Yesterday we reported on the contentious Trecarrell House Limited v Patricia Rouncefield judgement in the Court of Appeal, which much to the delight of our readers found in favour of the landlord.

After months of legal wrangling, the three judges agreed that Trecarrell House was within its rights to serve a Section 21 notice on Ms Rouncefield because the property had a gas safety certificate – even though she hadn’t been given a copy at the beginning of her tenancy.

The battle is not over.
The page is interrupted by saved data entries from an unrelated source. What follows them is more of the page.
-- ==== Sys2Proof/Machine/ScalarFp.lean ====
section
/-! DEFINITION. Scalar floating point (spec/09_scalar_control.md R232 to R234): majors 0x0A to 0x0C. -/

namespace Sys2Proof.Machine

/-- Low bits of a register that a format reads; the upper bits are ignored (R232). -/
def State.getF (s : State) (f : Fmt) (r : Fin 32) : Nat := (s.getS r).toNat % 2 ^ f.width

/-- A binary operation in format `f`, rounded once with FRM. -/
def State.fop (s : State) (g : Guard) (d a b : Fin 32) (f : Fmt) (op : Rm → Nat → Nat → Nat × Flags) : State :=
  s.guarded g (fun s => s.finishFp d (op s.core.run.arithRm (s.getF f a) (s.getF f b)))

/-- Minimum or maximum (R188), which do not round. -/
def State.fminmax (s : State) (g : Guard) (d a b : Fin 32) (f : Fmt) (isMax : Bool) : State :=
  s.guarded g (fun s => s.finishFp d (f.minmax isMax (s.getF f a) (s.getF f b)))

/-- `fma`, which reads its destination, and `fsqrt`. -/
def State.ffma (s : State) (g : Guard) (d a b : Fin 32) (f : Fmt) : State :=
  s.guarded g (fun s => s.finishFp d (f.fma s.core.run.arithRm (s.getF f a) (s.getF f b) (s.getF f d)))
def State.fsqrt (s : State) (g : Guard) (d a : Fin 32) (f : Fmt) : State :=
  s.guarded g (fun s => s.finishFp d (f.sqrt s.core.run.arithRm (s.getF f a)))

/-- A comparison (R233): 0 equal, 1 less, 2 less or equal. -/
def State.fcompare (s : State) (g : Guard) (d : Fin 64) (a b : Fin 32) (f : Fmt) (cc : Nat) : State :=
  s.guarded g (fun s => s.finishFcmp d (f.compare cc (s.getF f a) (s.getF f b)))

/-! ## Conversions (R234, Table 3) -/

/-- The format of a conversion kind, 4 to 7. -/
def kindFmt (k : Fin 8) : Fmt := if k = 4 then .f64 else if k = 5 then .f32 else if k = 6 then .f16 else .bf16

/-- Integer width and signedness of a kind, 0 to 3. -/
def kindWidth (k : Fin 8) : Nat := if k.val < 2 then 64 else 32
def kindSigned (k : Fin 8) : Bool := k.val % 2 == 0

/-- The conversion of a 64-bit register from kind `sc` to kind `t`. -/
def convert (rm : Rm) (t sc : Fin 8) (x : Word) : Word × Flags :=
  if 4 ≤ sc.val then
    let v := x.toNat % 2 ^ (kindFmt sc).width
    if 4 ≤ t.val then
      let r := (kindFmt sc).toFmt (kindFmt t) rm v
      (w64 r.1, r.2)
    else
      let r := (kindFmt sc).toInt rm (kindWidth t) (kindSigned t) v
      (if kindSigned t then BitVec.ofInt 64 (toSigned (kindWidth t) r.1) else w64 r.1, r.2)
  else
    let n := x.toNat % 2 ^ kindWidth sc
    let i : Int := if kindSigned sc then toSigned (kindWidth sc) n else n
    let r := (kindFmt t).ofInt rm i
    (w64 r.1, r.2)

/-! ## Meanings -/

def execFaddF64 (g : Guard) (d a b : Fin 32) (s : State) : Res := .next (s.fop g d a b .f64 (Fmt.add .f64))
def execFsubF64 (g : Guard) (d a b : Fin 32) (s : State) : Res := .next (s.fop g d a b .f64 (Fmt.sub .f64))
def execFmulF64 (g : Guard) (d a b : Fin 32) (s : State) : Res := .next (s.fop g d a b .f64 (Fmt.mul .f64))
def execFdivF64 (g : Guard) (d a b : Fin 32) (s : State) : Res := .next (s.fop g d a b .f64 (Fmt.div .f64))
def execFminF64 (g : Guard) (d a b : Fin 32) (s : State) : Res := .next (s.fminmax g d a b .f64 false)
def execFmaxF64 (g : Guard) (d a b : Fin 32) (s : State) : Res := .next (s.fminmax g d a b .f64 true)
def execFmaF64 (g : Guard) (d a b : Fin 32) (s : State) : Res := .next (s.ffma g d a b .f64)
def execFsqrtF64 (g : Guard) (d a : Fin 32) (s : State) : Res := .next (s.fsqrt g d a .f64)
def execFcmpEqF64 (g : Guard) (d : Fin 64) (a b : Fin 32) (s : State) : Res := .next (s.fcompare g d a b .f64 0)
def execFcmpLtF64 (g : Guard) (d : Fin 64) (a b : Fin 32) (s : State) : Res := .next (s.fcompare g d a b .f64 1)
def execFcmpLeF64 (g : Guard) (d : Fin 64) (a b : Fin 32) (s : State) : Res := .next (s.fcompare g d a b .f64 2)
def execFaddF32 (g : Guard) (d a b : Fin 32) (s : State) : Res := .next (s.fop g d a b .f32 (Fmt.add .f32))
def execFsubF32 (g : Guard) (d a b : Fin 32) (s : State) : Res := .next (s.fop g d a b .f32 (Fmt.sub .f32))
def execFmulF32 (g : Guard) (d a b : Fin 32) (s : State) : Res := .next (s.fop g d a b .f32 (Fmt.mul .f32))
def execFdivF32 (g : Guard) (d a b : Fin 32) (s : State) : Res := .next (s.fop g d a b .f32 (Fmt.div .f32))
def execFminF32 (g : Guard) (d a b : Fin 32) (s : State) : Res := .next (s.fminmax g d a b .f32 false)
def execFmaxF32 (g : Guard) (d a b : Fin 32) (s : State) : Res := .next (s.fminmax g d a b .f32 true)
def execFmaF32 (g : Guard) (d a b : Fin 32) (s : State) : Res := .next (s.ffma g d a b .f32)
def execFsqrtF32 (g : Guard) (d a : Fin 32) (s : State) : Res := .next (s.fsqrt g d a .f32)
def execFcmpEqF32 (g : Guard) (d : Fin 64) (a b : Fin 32) (s : State) : Res := .next (s.fcompare g d a b .f32 0)
def execFcmpLtF32 (g : Guard) (d : Fin 64) (a b : Fin 32) (s : State) : Res := .next (s.fcompare g d a b .f32 1)
def execFcmpLeF32 (g : Guard) (d : Fin 64) (a b : Fin 32) (s : State) : Res := .next (s.fcompare g d a b .f32 2)

/-- `fcvt` rounds with FRM, mode 4 included (R234). -/
def execFcvt (g : Guard) (d a : Fin 32) (t sc : Fin 8) (s : State) : Res :=
  .next (s.guarded g (fun s =>
    let r := convert s.core.run.convRm t sc (s.getS a)
    ((s.setS d r.1).modRun (·.orFlags r.2)).advance))

end Sys2Proof.Machine
end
The legal team at Oliver Fisher representing Ms Rouncefield have told LandlordZONE that they intend to seek permission to appeal to the Supreme Court.

But what to do the two legal teams on either side of the bench think of the judgement, and is its as clear cut as landlords would like to think?

Landmark Chambers – Trecarrell House

Landmark Chambers says it’s good news for landlords and that, given the huge number of gas safety inspections missed as a result of the current crisis, it’s a relief that there is now clarity on whether a Section 21 claim is valid as long as the certificate has been provided beforehand.

This is regardless of whether an annual inspection has taken place each year, and just as long as it has been done before notice is served.

However, practice manager Justin Bates asks: “What is the position if the landlord has not done a gas safety check – and so does not have a gas safety certificate – for the period before the tenant went into occupation. How, if at all, can that be remedied?”

He adds: “There is recognition in the judgment that the duty to do an annual safety inspection is not a prescribed requirement for the purposes of [a Section 21].

“There is, however, something rather unattractive about a landlord seeking possession in circumstances where he has unlawfully failed to do a check (and thus provide a certificate) and whether that amounts to (impermissibly) relying on your own wrongdoing.”

Bates tells LandlordZONE: “The earlier county court decision in Caridon Property v Monty Schooltz was made by one of the most respected landlord and tenant lawyers of his generation, HHJ Luba QC, so the argument for the tenant is clearly one that has some support.

“It’s also important enough for the Supreme Court to want to look at it, after all, it does potentially affect several million people.”

Oliver Fisher – Rouncefield

The legal team representing Ms Rouncefield has some unanswered questions, according to Billy Clerkin, paralegal at Oliver Fisher, who says the position is still unclear as to whether a gas safety check that has been done out of time is valid.

He adds: “If the case is that only the [gas safety certificate] needing to be given is the one prior to occupation and the most recent check carried out during occupation, then in a lengthy AST this could leave a number of years in the middle whereby a check does not need to be done for the purpose of a Section 21. 

“This seems wrong to me when considering the very low risk of an HSE prosecution, which appear to be in the tens per year with regard to the Gas Safety Regulations as a whole.”